EXERCISE: The data below holds a line containing "live.orders[1]? = none" and a line containing "let phases (o"; please quote exactly those two lines and every line between them, and nothing else.

RECORDS FOR THE EXERCISE:

theorem test_meets_RedFlagOrders :
    Meets 0x0040 (fun o _ => o.fits 0 [])
    ∧ Meets 0x0041 (fun o u => o.fits 4 [] ∧ u.unopposed [objLockdown, objLift] ∧ u.vlt.redFlag = false)
    ∧ Meets 0x0041 (fun o u => o.fits 4 [] ∧ u.unopposed [objLockdown, objLift] ∧ u.vlt.redFlag = true ∧ u.vlt.dqSeen = true)
    ∧ Meets 0x0041 (fun o u => o.fits 4 [] ∧ u.unopposed [objLockdown, objLift] ∧ u.vlt.redFlag = true ∧ u.vlt.dqSeen = false ∧ u32 o.payload 0 ≠ u.rfMask)
    ∧ Meets 0x0041 (fun o u => o.fits 4 [] ∧ u.unopposed [objLockdown, objLift] ∧ u.vlt.redFlag = true ∧ u.vlt.dqSeen = false ∧ u32 o.payload 0 = u.rfMask ∧ u.liftBarred = true)
    ∧ Meets 0x0041 (fun o u => o.fits 4 [] ∧ u.unopposed [objLockdown, objLift] ∧ u.vlt.redFlag = true ∧ u.vlt.dqSeen = false ∧ u32 o.payload 0 = u.rfMask ∧ u.liftBarred = false)
    ∧ Meets 0x0042 (fun o _ => o.fits 0 [])
    ∧ ({ live with links := [] }.banksInSession = [] ∧ (alarmed live).vlt.redFlag = true ∧ live.vlt.redflagnLow = false ∧ live.boot.kfVersion ≠ none
      ∧ (1 : Word).toNat % 2 = 1 ∧ (0 : Word).toNat % 2 = 0 ∧ live.cores.steward = .running) :=
  ⟨meets live (order 0x0040 []) (by decide) (by decide +kernel), meets live (order 0x0041 (zeros 4)) (by decide) (by decide +kernel),
   meets { live with vlt := { redFlag := true, dqSeen := true } } (order 0x0041 (zeros 4)) (by decide) (by decide +kernel),
   meets { live with vlt := { redFlag := true, redMask := 2 ^ 16 } } (order 0x0041 (zeros 4)) (by decide) (by decide +kernel),
   meets { live with vlt := { redFlag := true, redMask := 2 ^ 15, redflagnLow := true } } (order 0x0041 (le 4 (2 ^ 15))) (by decide) (by decide +kernel),
   meets { live with vlt := { redFlag := true, redMask := 2 ^ 15 } } (order 0x0041 (le 4 (2 ^ 15))) (by decide) (by decide +kernel),
   meets live (order 0x0042 []) (by decide) (by decide +kernel), by decide +kernel⟩
/-! ## Chapters 1 and 2: the links -/

/-- `live` with one link's record as given. -/
def linked (l : Nat) (k : Link) : State := { live with links := tset {} live.links l k }

theorem test_meets_LinkTraining :
    (let s := linked 4 { state := .train }
     (s.link 4).state = .train ∧ (s.link 4).deadline = none)
    ∧ (let s := linked 4 { state := .train, deadline := some 1000001 }
       (s.link 4).deadline = some 1000001 ∧ s.now < 1000001 ∧ ((linked 4 { state := .train, deadline := some 1000000 }).link 4).deadline = some s.now)
    ∧ ((live.link 4).state ≠ .train ∧ (live.link 4).attemptEnd = none)
    ∧ ((linked 4 { state := .lost, attemptEnd := some 1000100 }).link 4).attemptEnd = some 1000100
    ∧ (let s := { shut { req := some { unlock := true, cause := 0, applied := 0, start := some 1 } } 1023 with links := [] }
       (1023 : Nat) / 256 = 4 - 1 ∧ (s.comp 1023).req.isSome = true ∧ ((s.comp 1023).req.map fun q => q.start.isSome) = some true)
    ∧ (let s := linked 0 { state := .session, checkDue := some 1000001, checkV := 77 }
       (s.link 0).checkDue = some 1000001 ∧ s.now < 1000001 ∧ ((linked 0 { checkDue := some 1000000 }).link 0).checkDue = some s.now)
    ∧ (let s := linked 0 { checksFailed := 2 }; 3 ≤ (s.link 0).checksFailed + 1 ∧ (s.link 0).mode ≠ 1)
    ∧ ((linked 0 { state := .down }).link 0).state ∉ [.train, .pair, .session] := by decide +kernel

/-- A link in SESSION whose ends hold a key. -/
def keyed : Link := { state := .session, held := false, offset := some 0, keeper := { key := zeros 32 }, partner := { key := zeros 32 } }

theorem test_meets_FlitReception :
    ((linked 0 { state := .train }).link 0).state ∉ [.pair, .session]
    ∧ (((linked 0 keyed).link 0).state = .session ∧ (6 : Nat) ∉ [0, 1, 2, 3, 4, 5, 9, 0xA])
    ∧ (let rx := ((linked 0 keyed).link 0).sender false
       let f : Flit := { type := 0, seq := 4096, ack := 0 }
       let g : Flit := { f with tag := flitTag rx.key 0 true rx.accepted f }
       (5 : Nat) % 4096 ≠ rx.accepted % 4096 ∧ g.seq % 4096 = rx.accepted % 4096 ∧ ((linked 0 keyed).link 0).dark = false ∧ rx.key ≠ []
         ∧ g.tag = flitTag rx.key 0 true rx.accepted g ∧ g.type = 0 ∧ (({} : Link).sender false).key = [])
    ∧ (let e (n : Nat) : LinkEnd := { unacked := [{ seq := 1, kind := 0, deadline := 1000100, timeouts := n }] }
       let s (n : Nat) := linked 0 { keyed with keeper := e n, partner := e n }
       (∀ up ∈ [true, false], (((s 3).link 0).sender up).unacked.map SentFlit.timeouts = [3] ∧ (((s 2).link 0).sender up).unacked.map SentFlit.timeouts = [2])
         ∧ (((linked 0 keyed).link 0).sender true).unacked = []) := by
  refine ⟨by decide +kernel, by decide +kernel, ⟨by decide +kernel, rfl, rfl, by decide +kernel, rfl, rfl, rfl⟩, by decide +kernel⟩

theorem test_meets_LinkQueries :
    Meets 0x0010 (fun o _ => o.fits 0 []) ∧ Meets 0x0011 (fun o _ => o.fits 0 []) ∧ Meets 0x0020 (fun o _ => o.fits 0 [])
    ∧ Meets 0x0021 (fun o u => o.fits 0 [] ∧ ∀ l, l < 5 → u.alignResult l ≠ 2)
    ∧ Meets 0x0021 (fun o u => o.fits 0 [] ∧ u.inSession 0 = true ∧ (u.link 0).offset ≠ some 0 ∧ (∀ l, l < 5 → 0 < l → u.inSession l = false)
        ∧ ∀ l, l < 5 → 0 < l → ((u.event 1 0 0x0402 0 2).reinit 0).inSession l = false) :=
  ⟨meets live (order 0x0010 []) (by decide) (by decide +kernel), meets live (order 0x0011 []) (by decide) (by decide +kernel),
   meets live (order 0x0020 []) (by decide) (by decide +kernel), meets live (order 0x0021 []) (by decide) (by decide +kernel),
   meets { live with links := [(0, { keyed with offset := some 3 })] } (order 0x0021 []) (by decide) (by decide +kernel)⟩
/-! ## Chapters 4 and 9: platforms and the Formula -/

/-- `live` with platform 0 as given, and Warden port 0. -/
def plated (q : Plat) (w : WPort := {}) : State := { live with boot := { live.boot with plats := [(0, q)] }, wdn := { live.wdn with ports := [(0, w)] } }

/-- What a flash of 16 MiB answers a HOLD procedure with: an SFDP table of 16 words that suits port 0, and one that does not. -/
def reads : HoldReads := { phasesPass := [0, 1, 2, 3] }
def goodReads : HoldReads :=
  { sfdp := patch 256 [(0, ascii "SFDP"), (8, [0, 6, 1, 16, 0x30, 0, 0, 0xFF]), (0x30, le 4 0xFFF120E5), (0x34, le 4 0x07FFFFFF), (0x4C, le 4 0x520F200C),
      (0x50, le 4 0x0000D810)]
    phasesPass := [0, 1, 2, 3] }

theorem test_meets_Measurement :
    (let s := plated { measuring := 1, images := [(0, { limit := some 1000001 })] } { phase := 1 }
     (s.image 0 0).limit = some 1000001 ∧ s.inSession 0 = true ∧ (s.plat 0).measuring ≠ 0 ∧ (s.wport (s.bootPort 0)).phase = 1 ∧ (s.plat 0).image = 0
       ∧ s.recovering 0 = false ∧ s.now < 1000001
       ∧ ((plated { measuring := 1, images := [(0, { limit := some 1000000 })] } { phase := 1 }).image 0 0).limit = some s.now)
    ∧ (live.image 3 7).limit = none
    ∧ (let s : State := { live with boot := { live.boot with verifying := [(0, 0)] } }
       s.boot.verifying.head? = some (0, 0) ∧ s.powered dCrypto = true ∧ live.boot.verifying.head? ≠ some (0, 0))
    ∧ (let s := plated { pgoodUntil := some 1000000 }
       (s.plat 0).pgoodUntil = some 1000000 ∧ 1000000 ≤ s.now ∧ bit s.boot.pgood 0 = false ∧ (live.plat 0).pgoodUntil = none
         ∧ bit { live.boot with pgood := 1 }.pgood 0 = true)
    ∧ (let s := plated { measuring := 1 } { holdDue := true }
       let u := s.holdSteps 0 reads
       s.portDeclared 0 = true ∧ (s.wport 0).holdDue = true ∧ (s.wport 0).busy = false ∧ s.powered (dWarden 0) = true
         ∧ u.platOf 0 = some 0 ∧ (u.plat 0).measuring ≠ 0 ∧ (u.wport 0).fault ≠ 0 ∧ ((s.holdSteps 0 goodReads).wport 0).fault = 0)
    ∧ (let s : State := { live with wdn := { live.wdn with ports := [(4, { holdDue := true })] } }
       s.portDeclared 4 = true ∧ (s.wport 4).holdDue = true ∧ (s.wport 4).busy = false ∧ s.powered (dWarden 4) = true
         ∧ (s.holdSteps 4 reads).platOf 4 = none)
    ∧ ((4 : Nat) ≠ 0 ∧ live.policyFor 0 0 ≠ 0 ∧ (live.plat 0).measuring = 0) := by decide +kernel

theorem test_meets_ReleaseOrder :
    (let s : State := { live with boot := { live.boot with plats := [(0, {})] } }
     let u := s.advanceTo (max (s.boot.ref + 1 + s.orderDelay 0) s.boot.liftRef)
     s.orders[s.boot.nextOrder]? = some 0 ∧ s.flc.closed = true ∧ s.boot.orderAt = none ∧ (s.boot.plats.any fun x => x.2.measuring = 3) = false
       ∧ u.releaseBarred = false ∧ (alarmed s).releaseBarred = true ∧ { s with links := [] }.inSession 0 = false)
    ∧ live.orders[1]? = none
    ∧ (let s := plated { releaseAt := some 1000001, eligible := true }
       (s.plat 0).releaseAt = some 1000001 ∧ (s.plat 0).releaseCmd = none ∧ (s.advanceTo 1000001).releaseBarred = false ∧ s.inSession 0 = true
         ∧ (s.plat 0).heldCmd = false ∧ s.pgoodMet 0 = true ∧ s.eligibleNow 0 = true ∧ (plated { releaseAt := some 1000001 }).eligibleNow 0 = false)
    ∧ (live.plat 3).releaseAt = none := by decide +kernel

/-- A BOOT section that waits for PGOOD, in place of platform 0's. -/
def waiting (q : Plat) : State :=
  let x := plated q
  { x with frm := { x.frm with applied := some { sections := ⟨0x0E, 0, tPacer⟩ :: ⟨0x0A, 0, (tBoot 0).take 3 ++ [1] ++ (tBoot 0).drop 4⟩ :: tFormula.sections } } }

theorem test_meets_PlatformCommands :
    let releases (o : Outstanding) (u : State) : Prop :=
      byteAt o.payload 0 ≤ 3 ∧ o.fits 4 [(1, 3)] ∧ u.redRefuses o = false ∧ u.hasBoot 0 = true ∧ u.flc.closed = true ∧ u.eligibleNow 0 = true
        ∧ (u.plat 0).ordered = true ∧ u.inSession 0 = true
    let phases (o : Outstanding) (u : State) : Prop :=
      byteAt o.payload 0 ≤ 3 ∧ o.fits 4 [(2, 2)] ∧ u.portDeclared 0 = true ∧ u.flc.closed = true ∧ u.inSession 0 = true ∧ (u.wport 0).phase ≠ 2
    Meets 0x0030 (fun o u => byteAt o.payload 0 ≤ 3 ∧ o.fits 4 [(1, 3)] ∧ u.redRefuses o = true ∧ u.unopposed (objReset 0 :: o.lockObjs))
    ∧ Meets 0x0030 (fun o u => releases o u ∧ u.pgoodMet 0 = false ∧ u.unopposed (objReset 0 :: o.lockObjs))
    ∧ Meets 0x0030 (fun o u => releases o u ∧ u.pgoodMet 0 = true ∧ (u.plat 0).released = true ∧ u.unopposed (objReset 0 :: o.lockObjs))
    ∧ Meets 0x0030 (fun o u => releases o u ∧ u.pgoodMet 0 = true ∧ (u.plat 0).released = false ∧ u.unopposed (objReset 0 :: o.lockObjs))
    ∧ Meets 0x0031 (fun o u => byteAt o.payload 0 ≤ 3 ∧ o.fits 4 [(1, 3)] ∧ u.unopposed [objReset 0])
    ∧ Meets 0x3005 (fun o u => phases o u ∧ byteAt o.payload 1 = 4 ∧ u.redRefuses o = true)
    ∧ Meets 0x3005 (fun o u => phases o u ∧ byteAt o.payload 1 = 4 ∧ u.redRefuses o = false ∧ (u.wport 0).phase = 4 ∧ u.unopposed (objWarden 0 :: o.lockObjs))
    ∧ Meets 0x3005 (fun o u => phases o u ∧ byteAt o.payload 1 = 4 ∧ u.redRefuses o = false ∧ (u.wport 0).phase = 3 ∧ u.unopposed (objWarden 0 :: o.lockObjs))
    ∧ Meets 0x3005 (fun o u => phases o u ∧ byteAt o.payload 1 = 3 ∧ u.redRefuses o = false ∧ u.unopposed (objWarden 0 :: o.lockObjs))
    ∧ Meets 0x3005 (fun o u => phases o u ∧ byteAt o.payload 1 = 0 ∧ u.platOf 0 = some 0 ∧ u.unopposed [objWarden 0, objReset 0])
    ∧ Meets 0x0032 (fun o _ => o.fits 0 []) :=
  ⟨meets (alarmed live) (order 0x0030 (zeros 4)) (by decide) (by decide +kernel),
   meets (waiting { eligible := true, ordered := true }) (order 0x0030 (zeros 4)) (by decide) (by decide +kernel),
   meets (plated { eligible := true, ordered := true, released := true }) (order 0x0030 (zeros 4)) (by decide) (by decide +kernel),
   meets (plated { eligible := true, ordered := true }) (order 0x0030 (zeros 4)) (by decide) (by decide +kernel),
   meets live (order 0x0031 (zeros 4)) (by decide) (by decide +kernel),
   meets (alarmed live) (order 0x3005 [0, 4, 0, 0]) (by decide) (by decide +kernel),
   meets (plated {} { phase := 4 }) (order 0x3005 [0, 4, 0, 0]) (by decide) (by decide +kernel),
   meets (plated {} { phase := 3 }) (order 0x3005 [0, 4, 0, 0]) (by decide) (by decide +kernel),
   meets live (order 0x3005 [0, 3, 0, 0]) (by decide) (by decide +kernel), meets live (order 0x3005 (zeros 4)) (by decide) (by decide +kernel),
   meets live (order 0x0032 []) (by decide) (by decide +kernel)⟩

theorem test_meets_FormulaStaging :
    Meets 0xC001 (fun o u => 64 ≤ o.bulk.length ∧ o.bulk.length ≤ 98304 ∧ o.fits 8 [] ∧ u.staging o = false ∧ u.unopposed [objStage])
    ∧ (let a := order 0xC001 (zeros 8) .mb0 (zeros 64)
       let x := { a with port := .svc, edge := 998000, progress := .accepted }
       Meets 0xC001 (fun o u => o = a ∧ { u with paths := { u.paths with outstanding := x :: u.paths.outstanding } }.staging o = true ∧ u.unopposed [objStage]))
    ∧ Meets 0xC001 (fun o _ => o.bulk.length < 64)
    ∧ ({ live with frm := { live.frm with revalidating := true } }.frm.revalidating = true ∧ live.frm.revalidating = false)
    ∧ Meets 0xC000 (fun o _ => o.fits 0 []) ∧ Meets 0xC003 (fun o _ => o.fits 2 []) :=
  ⟨meets live (order 0xC001 (zeros 8) .mb0 (zeros 64)) (by decide) (by decide +kernel),
   meets live (order 0xC001 (zeros 8) .mb0 (zeros 64)) (by decide) ⟨rfl, by decide +kernel⟩,
   meets live (order 0xC001 (zeros 8) .mb0 (zeros 63)) (by decide) (by decide +kernel), by decide +kernel,
   meets live (order 0xC000 []) (by decide) (by decide +kernel), meets live (order 0xC003 [0, 0]) (by decide) (by decide +kernel)⟩
/-! ## Chapters 0, 1 and 5: the cores and the fuses -/

/-- `live` with the Steward watchdog started at a cycle, and a count of 1 024. -/
def watched (start : Nat) (expiries : List Nat := []) : State :=
  { live with cores := { live.cores with wdogEn := true, wdogTimeout := 1, wdogStart := some start, expiries := expiries } }

theorem test_meets_StewardWatchdog :
    (let s := watched 998976
     s.stewardOn = true ∧ (0xA5#32).toNat < 256 ∧ s.wdogDue = some s.now ∧ s.recording = true
       ∧ ((s.cores.expiries.filter fun t => s.now < t + 2 ^ 30) ++ [s.now]).length < 4
       ∧ 4 ≤ (((watched 998976 [999000, 999001, 999002]).cores.expiries.filter fun t => s.now < t + 2 ^ 30) ++ [s.now]).length)
    ∧ (let s := watched 998977
       s.wdogDue = some 1000001 ∧ s.now < 1000001 ∧ (0xA5#32).toNat = 0xA5 ∧ (0x5A#32).toNat ≠ 0xA5 ∧ (0xFF#32).toNat < 256)
    ∧ { live with cores := { live.cores with wdogEn := false } }.wdogDue = none := by decide +kernel

theorem test_meets_RegisterAccess :
    live.coreRuns .steward = true ∧ live.coreRuns .keeper = true
    ∧ { live with cores := { live.cores with steward := .held } }.coreRuns .steward = false
    ∧ { live with links := [(1, { state := .absent })] }.dieAbsent (1 + 0) = true
    ∧ live.granted .steward true (placeOf 0x40000200) = false ∧ live.granted .steward false (placeOf 0x20000) = false
    ∧ live.granted .keeper true (placeOf 0x40000430) = true ∧ ownWrite .keeper 0x40000430 0 (live.writeWins .keeper 0x40000430) = none
    ∧ live.writeLoses .keeper 0x40000430 = false
    ∧ live.granted .steward true (placeOf 0x40000204) = true ∧ (ownWrite .steward 0x40000204 0xA5 (live.writeWins .steward 0x40000204)).isSome = true
    ∧ (let s := live.writeWins .keeper 0x40000430; s.writeLoses .steward 0x40000430 = true ∧ s.granted .steward true (placeOf 0x40000430) = true)
    ∧ placeOf 0x1FFFC = .tcmSteward 0x1FFFC ∧ placeOf 0 = .tcmSteward 0
    ∧ placeOf 0x40000010 = .kpr 0x10 ∧ live.granted .keeper false (.kpr 0x10) = true := by decide +kernel

theorem test_meets_TimeRead : live.coreRuns .keeper = true ∧ live.coreRuns .steward = true := by decide +kernel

YOUR RESPONSE:
    ∧ live.orders[1]? = none
    ∧ (let s := plated { releaseAt := some 1000001, eligible := true }
       (s.plat 0).releaseAt = some 1000001 ∧ (s.plat 0).releaseCmd = none ∧ (s.advanceTo 1000001).releaseBarred = false ∧ s.inSession 0 = true
         ∧ (s.plat 0).heldCmd = false ∧ s.pgoodMet 0 = true ∧ s.eligibleNow 0 = true ∧ (plated { releaseAt := some 1000001 }).eligibleNow 0 = false)
    ∧ (live.plat 3).releaseAt = none := by decide +kernel

/-- A BOOT section that waits for PGOOD, in place of platform 0's. -/
def waiting (q : Plat) : State :=
  let x := plated q
  { x with frm := { x.frm with applied := some { sections := ⟨0x0E, 0, tPacer⟩ :: ⟨0x0A, 0, (tBoot 0).take 3 ++ [1] ++ (tBoot 0).drop 4⟩ :: tFormula.sections } } }

theorem test_meets_PlatformCommands :
    let releases (o : Outstanding) (u : State) : Prop :=
      byteAt o.payload 0 ≤ 3 ∧ o.fits 4 [(1, 3)] ∧ u.redRefuses o = false ∧ u.hasBoot 0 = true ∧ u.flc.closed = true ∧ u.eligibleNow 0 = true
        ∧ (u.plat 0).ordered = true ∧ u.inSession 0 = true
    let phases (o : Outstanding) (u : State) : Prop :=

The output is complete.